Spectral binary coding is another classification technique to find and match processing targets quickly and effectively in the spectral library [12]. The idea of the method is as follows. Firstly, set a threshold value and then compare the value in each band of the pixels to be processed collected by the high optical spectrum with this threshold value. If the value is greater than the threshold value, the code is 1; otherwise, it is 0. In this way, each pixel generates a binary coded curve, and the similarity coefficient between these curves and the binary coded vector in the spectral library is calculated to finally determine the ground object category. Through processing, some redundant information in the collected image is removed well, and the algorithm is simple and improves the speed of classification. However, the limitation is that this simple binary coding will make a lot of detailed spectral information lost. The information cannot be retained effectively, so it cannot efficiently process the finer classification. In view of some shortcomings, some scholars have made improvements. The authors in [13] extended the spectral binary coding to multichannel binary coding. In another work, multiple thresholds are set and the results are compared with each threshold in order to propose a multithreshold coding classification [14]. In [15], the waveform characteristics of the spectrum are combined with the traditional binary coding to better describe the spectral curve.

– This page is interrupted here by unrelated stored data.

-- ==== Sys2Proof/Machine/Core.lean ====
section
/-! DEFINITION. The machine the host reads. -/

def Sys2Proof.core : Host.Core :=
  { State := Sys2Proof.Machine.State, Fault := Sys2Proof.Machine.Fault,
    Refusal := Sys2Proof.Machine.Refusal, step := Sys2Proof.Machine.step, reset := Sys2Proof.Machine.State.reset }
end

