theorem decode_encodesTo {w : OpWord} (h : decode w = .ok i) : EncodesTo i (opClass w) (opOperand w) := by
  have := decodeRow_encodesTo (opClass w).isLt h
  rwa [BitVec.ofNat_toNat, BitVec.setWidth_eq] at this

/-- A well-formed operation is what its word decodes to. -/
theorem decode_encode (h : i.wellFormed = true) : decode (encode i) = .ok i := by
  cases i with
  | rxOrd b => exact (decode_opWord _ _).trans ((withField_ok (by decide)).mpr ⟨b, rfl, (rxInstr_of_ordinary h).symm⟩)
  | scan k => exact (decode_opWord _ _).trans (withIndex_ok.mpr ⟨k, of_decide_eq_true h, rfl, rfl⟩)
  | btnWaitEnd k => exact (decode_opWord _ _).trans (withIndex_ok.mpr ⟨k, of_decide_eq_true h, rfl, rfl⟩)
  | envRx b => exact (decode_opWord _ _).trans ((withField_ok (by decide)).mpr ⟨b, rfl, rfl⟩)
  | envConf l => revert l; decide
  | envAdcDone v => exact (decode_opWord _ _).trans ((withField_ok (by decide)).mpr ⟨v, rfl, rfl⟩)
  | envBtn v => exact (decode_opWord _ _).trans ((withField_ok (by decide)).mpr ⟨v, rfl, rfl⟩)
  | _ => decide

/-- Settles O1: each row of the class table is read back by the field it was written with. -/
theorem encodingRoundTrips : Obligations.EncodingRoundTrips := by
  refine ⟨fun i => decode_encode, fun w i h => ?_⟩
  obtain ⟨hwf, henc⟩ := decode_encodesTo h
  exact ⟨hwf, henc.trans (opWord_opClass_opOperand w)⟩

/-! The ill-formed words (30_encoding.md R112). -/

/-- The classes of 30_encoding.md R111 with the operands their fields hold. -/
def Accepted (k m : Nat) : Prop :=
  (k ∈ [0x00, 0x02, 0x03, 0x10, 0x13, 0x14, 0x15, 0x16, 0x22, 0x24] ∧ m = 0) ∨
  (k ∈ [0x01, 0x20] ∧ m < 256) ∨
  (k ∈ [0x11, 0x12] ∧ m ≤ 8) ∨
  (k = 0x21 ∧ m < 2) ∨ (k = 0x23 ∧ m < 1024) ∨ (k = 0x25 ∧ m < 512)

theorem noOperand_error {j : Instr} : (∃ r, noOperand o j = .error r) ↔ o.toNat ≠ 0 := by
  have hzero : o.toNat = 0 ↔ o = 0#16 := BitVec.toNat_inj (y := 0#16)
  rw [Ne, hzero, noOperand]
  split <;> simp [*]

theorem withField_error {f : BitVec n → Instr} : (∃ r, withField n o f = .error r) ↔ 2 ^ n ≤ o.toNat := by
  rw [withField]
  split <;> simp <;> omega

theorem withIndex_error {f : BitVec 4 → Instr} : (∃ r, withIndex o f = .error r) ↔ 8 < o.toNat := by
  rw [withIndex]
  split_ifs <;> simp <;> omega

theorem decodeRow_error (k : Nat) : (∃ r, decodeRow k o = .error r) ↔ ¬ Accepted k o.toNat := by
  unfold decodeRow
  split
  case h_18 =>
    refine iff_of_true ⟨_, rfl⟩ ?_
    simp_all [Accepted]
  case h_13 => simp [Accepted, withField_error]; omega
  all_goals simp [Accepted, noOperand_error, withField_error, withIndex_error]

/-- Settles O2: `decodeRow` rejects by class and field, and both MAIN operations with an index check it again. -/
theorem illFormedWordsAreRefused : Obligations.IllFormedWordsAreRefused := by
  refine ⟨fun w => ?_, fun s w rest r hs hw => ?_, fun s k hk => ?_⟩
  · rw [decode, decodeRow_error, opClass_toNat, opOperand_toNat, Accepted]
  · rw [step, hs]
    simp only [takeWord, hw]
  · have hk := buttonIndex_none.mpr hk
    simp only [exec, execScan, execBtnWaitEnd, hk, and_self]

/-- Settles O3 by evaluation. -/
theorem specWordsDecode : Obligations.SpecWordsDecode := by
  unfold Obligations.SpecWordsDecode
  decide

end Sys2Proof.Machine
end

section
/-! The output ports and the port trace PT: what one operation writes to them, and with it that the ports follow PT
(10_state.md R38, R39), that PT only grows, and no ghosting (40_display_mux.md R133). -/

namespace Sys2Proof.Machine

open Sys2Proof.Safety

variable {i : Instr} {s t : State} {pt : List PortEvent}

/-- The output ports with their trace. -/
def State.ports (s : State) : List PortEvent × BitVec 4 × BitVec 8 × Bool × Bool × Bool :=
  (s.pt, s.digEn, s.segN, s.ledG, s.ledY, s.ledR)

/-- What one operation does to the output ports: nothing, one write of the indicator lines, or one digit of the display,
blanked first (40_display_mux.md R130, R142). -/
inductive PortStep (s t : State) : Prop where
  | keep (h : t.ports = s.ports)
  | leds (g y r : Bool) (h : t.ports = (portWrite (.leds g y r) s).ports)
  | digit (v : BitVec 8) (c : BitVec 4)
      (h : t.ports = (portWrite (.digEn c) (portWrite (.segN v) (portWrite (.digEn 0#4) s))).ports)

theorem ports_terminator (s : State) : (terminator s).ports = s.ports := by
  rw [terminator, lineEval]
  split <;> rfl

theorem ports_appendByte (b : Byte) (s : State) : (appendByte b s).ports = s.ports := by
  rw [appendByte]
  split <;> rfl

theorem exec_receive_portStep (hi : isReceive i = true) (h : exec i s = .next t) : PortStep s t := by
  cases i with
  | rxG => obtain ⟨-, -, rfl⟩ := exec_rxG_next.mp h; exact .leds _ _ _ rfl
  | rxP => obtain ⟨-, -, rfl⟩ := exec_rxP_next.mp h; exact .leds _ _ _ rfl
  | rxE => obtain ⟨-, -, rfl⟩ := exec_rxE_next.mp h; exact .leds _ _ _ rfl
  | rxX => obtain ⟨-, -, rfl⟩ := exec_rxX_next.mp h; exact .leds _ _ _ rfl
  | rxCr => obtain ⟨-, -, rfl⟩ := exec_rxCr_next.mp h; exact .keep (ports_terminator _)
  | rxLf => obtain ⟨-, -, rfl⟩ := exec_rxLf_next.mp h; exact .keep (ports_terminator _)
  | rxOrd b => obtain ⟨-, -, -, rfl⟩ := exec_rxOrd_next.mp h; exact .keep (ports_appendByte _ _)
  | _ => cases hi

theorem exec_portStep (hreset : i ≠ .reset) (h : exec i s = .next t) : PortStep s t := by
  cases ha : i.agent with
  | power => exact absurd (agent_power_iff.mp ha) hreset
  | isr =>
    rcases agent_isr_iff.mp ha with hr | rfl | rfl
    · exact exec_receive_portStep hr h
    · obtain ⟨-, rfl⟩ := exec_confSvc_next.mp h; exact .keep rfl
    · obtain ⟨-, rfl⟩ := exec_tick_next.mp h; exact .digit _ _ rfl
  | main => obtain ⟨_, _, _, _, _, _, rfl⟩ := exec_mainWrites ha h; exact .keep rfl
  | env => obtain ⟨_, _, _, _, _, _, _, _, _, _, rfl⟩ := exec_envWrites ha h; exact .keep rfl

/-! The trace. -/

theorem pt_eq_of_ports (h : t.ports = s.ports) : t.pt = s.pt := congrArg Prod.fst h

theorem portStep_pt_grows (h : PortStep s t) : ∃ more, t.pt = s.pt ++ more := by
  cases h with
  | keep h => exact ⟨[], by simp [pt_eq_of_ports h]⟩
  | leds g y r h => exact ⟨_, pt_eq_of_ports h⟩
  | digit v c h =>
    exact ⟨[.digEn 0#4, .segN v, .digEn c], by simp [pt_eq_of_ports h]⟩

/-! The ports follow the trace (10_state.md R38, R39). -/

theorem portsFollowTrace_of_ports (h : t.ports = s.ports) (hs : PortsFollowTrace s) : PortsFollowTrace t := by
  simp only [State.ports, Prod.mk.injEq] at h
  obtain ⟨hpt, hdig, hseg, hg, hy, hr⟩ := h
  rwa [PortsFollowTrace, hpt, hdig, hseg, hg, hy, hr]

theorem portsFollowTrace_portWrite (e : PortEvent) (h : PortsFollowTrace s) : PortsFollowTrace (portWrite e s) := by
  obtain ⟨hdig, hseg, hleds⟩ := h
  cases e with
  | digEn v => exact ⟨by simp [lastDigEn], by simpa [lastSegN] using hseg, by simpa [lastLeds] using hleds⟩
  | segN v => exact ⟨by simpa [lastDigEn] using hdig, by simp [lastSegN], by simpa [lastLeds] using hleds⟩
  | leds g y r => exact ⟨by simpa [lastDigEn] using hdig, by simpa [lastSegN] using hseg, by simp [lastLeds]⟩

theorem portsFollowTrace_reset (s : State) : PortsFollowTrace (resetBody s) := ⟨rfl, rfl, rfl⟩

/-- Settles O11: every write of a port goes through `portWrite`, which puts it on the trace. -/
theorem stepKeepsPortsFollowingTrace : Obligations.StepKeepsPortsFollowingTrace := by
  refine fun s t hs h => step_keeps (fun _ _ h => h) (fun i s t hs h => ?_) hs h
  by_cases hreset : i = .reset
  · subst hreset
    obtain rfl := exec_reset_next.mp h
    exact portsFollowTrace_reset s
  · cases exec_portStep hreset h with
    | keep h => exact portsFollowTrace_of_ports h hs
    | leds g y r h => exact portsFollowTrace_of_ports h (portsFollowTrace_portWrite _ hs)
    | digit v c h =>
      exact portsFollowTrace_of_ports h
        (portsFollowTrace_portWrite _ (portsFollowTrace_portWrite _ (portsFollowTrace_portWrite _ hs)))

/-! No ghosting (40_display_mux.md R133). -/

theorem noGhosting_nil : NoGhosting [] := fun _ _ _ h => by simp at h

In the literature, most of the hyperspectral image classification focused on the spectral features of the image. However, texture feature analysis of hyperspectral data is still not addressed. In this paper, our aim is to propose classification algorithm based on cooperative learning of spectral features and spatial texture features of hyperspectral images using support vector machines (SVM). SVM has ability for efficient learning and performs effectively in high-dimensional spaces.
The rest of the paper is structured as follows. Section 2 explains the collaborative learning algorithms and proposed hyperspectral image classification method. Section 3 discusses the simulation results and analysis. Section 4 provides the conclusion of this work.
2. Collaborative Learning Algorithm of Spectral and Texture Features
In this section, we discuss hyperspectral data, the collaborative learning algorithms to construct strong unique features for the classification. Then, we discuss the SVM-based spectral and texture feature cotraining algorithm. At the end, hyperspectral image classification algorithm based on sparse feature and neighborhood homogeneity is discussed.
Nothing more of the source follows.